Reduzir a desflorestação

À medida que a temperatura média do planeta sobe, o cultivo de variedades delicadas como a Arábica torna-se mais difícil. A solução é, muitas vezes, deslocar as zonas de cultivo para zonas mais altas, o que pode implicar desflorestação e destruição de ecossistemas. Estas mudanças do uso do solo são consideradas, depois da queima de combustíveis fósseis (petróleo, gás e carvão), a segunda maior causa da crise climática.

“O café está a causar desflorestação num ritmo bastante alarmante – algo equivalente a dez Central Parks [extensa zona verde de Nova Iorque] por dia”, disse o presidente executivo e co-fundador da Atomo, Andy Kleitsch, citado pela Reuters.

“Estamos a falar de uma máquina que nunca pára, que está sempre à procura de novos solos [à medida que os actuais se tornam improdutivos]”, acrescenta Andy Kleitsch, que apresenta o novo produto, juntamente com a equipa, no Festival do Café de Nova Iorque, que começou sexta-feira na cidade homónima.

Não é só a subida da temperatura que afecta a produção – há também a escassez hídrica e a geada fora de época.
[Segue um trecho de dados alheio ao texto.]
-- ==== Sys2Proof/Machine/Remote.lean ====
section
/-! DEFINITION. Remote operations: RST and RINC, what their packets do at this target, and how operations sent to a peer
end (03 R52 to R63; 13 R371, R405, R406). -/

namespace Sys2Proof.Machine

open Sys2Proof

/-! ## The peer table and packet delivery contexts (03 R54, R56, R57; 04 R77) -/

/-- The number under which the host's own entries stand: peer `q` of this "job" is queue q's entry (04 R77). -/
def hostJob : Nat := 256

/-- The 32 bytes of a peer entry (03 R56). -/
def State.peerEntry (s : State) (j i : Nat) : List Byte := getBytes s.peers (0xFE_E000_0000 + j * 0x2_0000 + i * 32) 32

/-- PORTS of an entry. -/
def entryPorts (e : List Byte) : Nat := field e 20 1

/-- Whether an entry may be used: VALID, a port, an association of the job (03 R57; 04 R78). -/
def State.entryUsable (s : State) (j i : Nat) : Bool :=
  let e := s.peerEntry j i
  let sas := if j = hostJob then Config.hostAssociations else (s.job j).associations
  bit (field e 21 1) 0 && entryPorts e != 0 && sas.contains (field e 22 2)

/-- The ports that carry the traffic of an entry now: those of PORTS that are up, the lowest alone for ROD (03 R61, R62). -/
def State.routeOf (s : State) (e : List Byte) : BitVec 8 :=
  let up := (List.range 8).filter (fun p => bit (entryPorts e) p && (Store.get EthPort.init p s.pkg.eth).up)
  let use := if bit (field e 21 1) 1 then up.take 1 else up
  BitVec.ofNat 8 ((use.map (fun p => 2 ^ p)).foldl (· + ·) 0)

/-- Open contexts at most (03 R54). -/
def pdcMax : Nat := 8192

/-- The context of a job and peer. -/
def State.pdcOf (s : State) (j i : Nat) : Option Pdc := s.pdcs.find? (fun p => p.job == j && p.peer == i)

/-- Whether an operation to a peer must wait for a context (03 R54). -/
def State.pdcFull (s : State) (j i : Nat) : Bool := (s.pdcOf j i).isNone && decide (pdcMax ≤ s.pdcs.length)

/-- A context opened for a peer where none is (03 R52). -/
def State.openPdc (s : State) (j i : Nat) : State :=
  match s.pdcOf j i with
  | some _ => s
  | none =>
    { s with pdcs := s.pdcs ++ [{ id := s.pdcSeq, job := j, peer := i, idleSince := s.cyc }], pdcSeq := s.pdcSeq + 1 }

/-- A wait for a context counted in the event log (03 R54). -/
def State.notePdcWait (s : State) (j i : Nat) : State := s.logEvent .pdcWait j i

/-- A packet on the wire; one for the host reaches its memory (03 R58; 04 R85). -/
def State.emit (s : State) (q : OutPkt) : State :=
  { s with
    outbox := s.outbox ++ [q],
    hostMem := if q.kind = 5 then putBytes s.hostMem q.va.toNat q.data else s.hostMem }

/-- A packet as it leaves egress: its peer entry is read whole now, which no later write of the table alters (03 R57). -/
def State.atEgress (s : State) (p : OutPkt) : OutPkt :=
  let e := s.peerEntry p.job p.peer
  { p with entry := e, ports := s.routeOf e }
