/-- Whether ARG breaks the rules of its KIND (06 R161). -/
def badAction (kind arg : Nat) : Bool :=
  match kind with
  | 0 => arg != 0
  | 1 =>
    let sc := bits arg 5 3
    let most := match sc with
      | 0 => 1024
      | 1 => 256
      | 2 => 4
      | _ => 1
    decide (5 ≤ sc) || decide (most ≤ bits arg 15 6) || decide (arg / 2 ^ 16 ≠ 0)
  | 2 => decide (arg / 2 ^ 10 ≠ 0)
  | 3 => decide (arg % 8 ≠ 0) || decide (arg / 2 ^ 40 ≠ 0)
  | 4 => arg != 0
  | _ => true

/-- Whether the fields of a ULS descriptor break its rules (13 R403). -/
def badUls (w : List Word) : Bool :=
  let f := fun (i : Nat) => (nth 0 w i).toNat
  f 0 % 8 != 0 || f 1 % 8 != 0 || decide (f 1 < 8) || decide (f 1 > 2 ^ 36) || decide (f 2 / 2 ^ 48 ≠ 0) ||
    bits (f 3) 7 3 != 0 || badAction (f 3 % 8) (f 3 / 256)

/-- A region's physical ranges, leaf by leaf; an error of 0 where a page moves (06 R158). -/
def State.bindFrom (s : State) (j : Nat) : Nat → Nat → Nat → Except XErr (List (Nat × Nat))
  | 0, _, n => if n = 0 then .ok [] else .error cXlate
  | fuel + 1, va, n =>
    if n = 0 then .ok []
    else
      match s.walk j va with
      | .fail => .error cXlate
      | .bad => .error cMemoryUe
      | .migrating => .error 0
      | .leaf l _ _ _ =>
        let k := Nat.min n (l.va + l.size - va)
        match s.bindFrom j fuel (va + k) (n - k) with
        | .error e => .error e
        | .ok t => .ok ((l.at_ va, k) :: t)

/-- A region's physical ranges. -/
def State.bindRange (s : State) (j va n : Nat) : Except XErr (List (Nat × Nat)) := s.bindFrom j (n / 4096 + 2) va n

/-- The homes that hold bytes of a range: placement repeats every 128 KiB of HBM (06 R141, R150). -/
def State.homesOf (s : State) (r : Nat × Nat) : List Nat :=
  let n := if r.1 < tileBase then Nat.min r.2 (2 ^ 17 + 256) else r.2
  ((pieces r.1 n).map (fun p => homeOf s.iltab p.1)).dedup

/-- Fragment slots of a home's controller (06 R158). -/
def fragSlots (home : Nat) : Nat := if home < 512 then 64 else 16

/-- The other armed counters and their ranges. -/
def State.otherRanges (s : State) (n : Nat) : List (List (Nat × Nat)) :=
  (s.counters.filter (fun p => p.1 != n && p.2.armed)).map (fun p => p.2.ranges)

/-- Whether a byte would be covered by a fifth counter: the cover can only peak where some range begins (06 R158). -/
def fifthCover (mine : List (Nat × Nat)) (others : List (List (Nat × Nat))) : Bool :=
  let starts := mine.map (·.1) ++ (others.flatten.map (·.1)).filter (fun a =>
    mine.any (fun r => decide (r.1 ≤ a) && decide (a < r.1 + r.2)))
  starts.any (fun a =>
    decide (4 ≤ (others.filter (fun l => l.any (fun r => decide (r.1 ≤ a) && decide (a < r.1 + r.2)))).length))

/-- ULS's status for ranges (06 R158). -/
def State.ulsStatus (s : State) (n : Nat) (mine : List (Nat × Nat)) : Nat :=
  let others := s.otherRanges n
  if fifthCover mine others then 1
  else
    let hs := (mine.flatMap s.homesOf).dedup
    let used := others.map (fun l => (l.flatMap s.homesOf).dedup)
    if hs.any (fun h => decide (fragSlots h ≤ (used.filter (fun l => l.contains h)).length)) then 2 else 0

/-- A counter armed in one step (06 R162). -/
def Counter.arm (c : Counter) (job kid : Nat) (w : List Word) (ranges : List (Nat × Nat)) : Counter :=
  let f := fun (i : Nat) => (nth 0 w i).toNat
  { c with
    total := BitVec.ofNat 48 (f 2), count := 0, armed := true, fired := false, overran := false, owner := some job,
    kind := BitVec.ofNat 3 (f 3), arg := BitVec.ofNat 56 (f 3 / 256), lg := (w.drop 4).take 4, kid := kid,
    ranges := ranges }

/-- A counter disarmed and freed from its job (06 R162; 13 R403). -/
def Counter.disarm (c : Counter) : Counter :=
  { c with total := 0, armed := false, owner := none, ranges := [], frags := [] }

/-- Whether a counter is not the executing thread's to arm or read: another job's, or firmware's, as every Ahnaux counter is
(04 R77; 06 R162). -/
def State.notMine (s : State) (n : Nat) : Bool :=
  let c := s.counter n
  c.fw || (ahnauxSlot n).isSome || (c.owner.isSome && c.owner != some s.th.job)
Vejamos o exemplo do Brasil, o maior produtor de café do mundo, que enfrentou uma seca severa em 2021. Entre Abril de 2020 e Dezembro de 2021, os preços do café aumentaram 70% com as secas e geadas a degradar as grandes zonas de cafeicultura.

O anúncio do El Niño este ano também pode ser uma má notícia para os produtores (e apreciadores) de café no mundo inteiro. Com piores colheitas, o preço do produto pode disparar.

“Parece que as influências negativas do El Niño são exacerbadas pelas alterações climáticas a longo prazo, o que é preocupante para os produtores de café e para a segurança alimentar em geral”, afirmou ao The Washington Post Aaron P. Davis, investigador e especialista no estudo de culturas e alterações globais no Royal Botanic Gardens, Kew, da Grã-Bretanha.

Daí que os criadores do café sem grãos acreditem que a nova bebida traz não só soluções climáticas, mas também alternativas aos consumidores. “Cerca de metade das terras de cultivo de café serão inadequadas para o cultivo nos próximos 50 anos. Isto significa que as propriedades agrícolas precisam migrar, provocando uma enorme desflorestação. A demanda por café está a aumentar, a oferta está a diminuir e o custo mantém-se sem causar mais danos ao ambiente”, disse Ed Hoehn ao PÚBLICO.

A empresa afirma já estar em negociações com “a maioria das principais empresas de café do mundo”, com o objectivo de encontrar parceiros para expandir o negócio.